▸ RECORDS PROVIDED
_ _ _

-- ==== Sys2Proof/Safety.lean ====
section
/-!
DEFINITION. What the statements are about: the states the block can come to, and the laws the spec states for all of
them.
-/

namespace Sys2Proof.Machine

/-- The states the block comes to from power-on reset, when commands may arrive at any time at the back of the
queue. -/
inductive Reachable : State → Prop where
  | reset : Reachable State.reset
  | arrive (s : State) (c : Instr) (h : Reachable s) : Reachable { s with pending := s.pending ++ [c] }
  | step (s t : State) (h : Reachable s) (ht : step s = .next t) : Reachable t

/-- The debts of all positions (R146). -/
def State.debts (s : State) : Nat := (s.positions.toList.map (·.debt)).sum

/-- The units all tear entries carry, doubted units included (R116, R146). -/
def State.tornUnits (s : State) : Nat := (s.tear.entries.map (·.total)).sum

/-- The conservation of units (R146), modulo 2^32. -/
@[reducible] def State.Conserved (s : State) : Prop :=
  s.acct.totals.charged =
    s.acct.totals.burned + s.acct.totals.writtenOff + BitVec.ofNat 32 (s.debts + s.tornUnits)

/-- The line-enable output of a position is asserted exactly in the four call states (R10), forced clear is on only in
CLEARING (R11), tone only in LAST_UNIT (R12). -/
@[reducible] def Position.OutputsFollow (x : Position) : Prop :=
  x.lineEnable = x.state.inCall ∧ (x.forcedClear = true → x.state = .clearing) ∧
    (x.tone = true → x.state = .lastUnit)

/-- The settings lie in their ranges (R6, R64, R149). -/
@[reducible] def State.SettingsInRange (s : State) : Prop :=
  (2 ≤ s.depths.hook ∧ s.depths.hook ≤ 8) ∧ (2 ≤ s.depths.card ∧ s.depths.card ≤ 8) ∧
  (2 ≤ s.depths.line ∧ s.depths.line ≤ 8) ∧
  (1 ≤ s.settings.urgency ∧ s.settings.urgency ≤ 7) ∧
  (10 ≤ s.settings.answerWait ∧ s.settings.answerWait ≤ 300) ∧
  (5 ≤ s.settings.clearWait ∧ s.settings.clearWait ≤ 50) ∧
  (s.acct.interval = 0 ∨ (10 ≤ s.acct.interval ∧ s.acct.interval ≤ 3600))

/-! ### Words of the statements -/

/-- A request command is taken by its owner: no answer is pending, or it is the request handed on (R155). -/
@[reducible] def State.Takes (s : State) (c : Instr) : Prop := s.link.answerPending = false ∨ s.link.handed = some c

/-- Two records of a position that differ at most in the card operation that waits or runs for it. -/
def Position.SameButOp (x y : Position) : Prop := y = { x with pendingOp := y.pendingOp, inFlight := y.inFlight }

/-- Two states of an engine that differ at most in what a grant moves (R104). -/
def Engine.SameButGrant (g h : Engine) : Prop := h = { g with op := h.op, pointer := h.pointer, burst := h.burst }

/-- Two sets of period counters of an engine that differ at most in the grants. -/
def EngineCounts.SameButGrants (c d : EngineCounts) : Prop := d = { c with grants := d.grants }

/-- The second state is the first but for the card operations derived and granted at the end of the event (R101,
R104): nothing else differs. -/
def State.UpToGrants (u t : State) : Prop :=
  (∀ q, (u.pos q).SameButOp (t.pos q)) ∧
  (∀ e, (u.eng e).SameButGrant (t.eng e)) ∧
  (∀ e : EngineId, (u.acct.engines[e.val]).SameButGrants t.acct.engines[e.val]) ∧
  t = { u with positions := t.positions, engines := t.engines, acct := { u.acct with engines := t.acct.engines } }

/-- The second state is the first but for what the engines hold and count, and the card operations they run (R89 to
R92, R101, R104): nothing else differs. -/
def State.UpToEngines (u t : State) : Prop :=
  (∀ q, (u.pos q).SameButOp (t.pos q)) ∧
  t = { u with positions := t.positions, engines := t.engines, acct := { u.acct with engines := t.acct.engines } }

/-- An input after a sample (R3). -/
def Input.Sampled {α : Type} (depth : Nat) (v : α) (i j : Input α) : Prop :=
  (i.accepted = some v → j = { i with last := some v, run := 0 }) ∧
  (i.accepted ≠ some v → i.last ≠ some v →
    (1 < depth → j = { i with last := some v, run := 1 }) ∧
    (depth ≤ 1 → j = { accepted := some v, last := some v, run := 0 })) ∧
  (i.accepted ≠ some v → i.last = some v →
    (i.run + 1 < depth → j = { i with last := some v, run := i.run + 1 }) ∧
    (depth ≤ i.run + 1 → j = { accepted := some v, last := some v, run := 0 }))

/-- A further sample of this value completes the run of an input (R3). -/
@[reducible] def Input.Completes {α : Type} (depth : Nat) (v : α) (i : Input α) : Prop :=
  i.accepted ≠ some v ∧ i.last = some v ∧ depth ≤ i.run + 1

/-- An input just accepted at a value (R3). -/
def Input.acceptedAt {α : Type} (v : α) : Input α := { accepted := some v, last := some v, run := 0 }

/-- A position that has entered a state with every output off, no timer running and no refusal cause (R10 to R12, R19,
R62, R63). -/
def Position.rested (st : PosState) (x : Position) : Position :=
  { x with
    state := st
    lineEnable := false
    forcedClear := false
    tone := false
    oneShot := { x.oneShot with kind := .stopped }
    unitTimer := { x.unitTimer with running := false }
    refusal := none
    changed := true }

_ _ _

▸ TO DO
Look through the material for "accepted". Copy each line that has it.

▸ ANSWER TO THIS TASK
  (i.accepted = some v → j = { i with last := some v, run := 0 }) ∧
  (i.accepted ≠ some v → i.last ≠ some v →
    (depth ≤ 1 → j = { accepted := some v, last := some v, run := 0 })) ∧
  (i.accepted ≠ some v → i.last = some v →
    (depth ≤ i.run + 1 → j = { accepted := some v, last := some v, run := 0 }))
  i.accepted ≠ some v ∧ i.last = some v ∧ depth ≤ i.run + 1
/-- An input just accepted at a value (R3). -/
def Input.acceptedAt {α : Type} (v : α) : Input α := { accepted := some v, last := some v, run := 0 }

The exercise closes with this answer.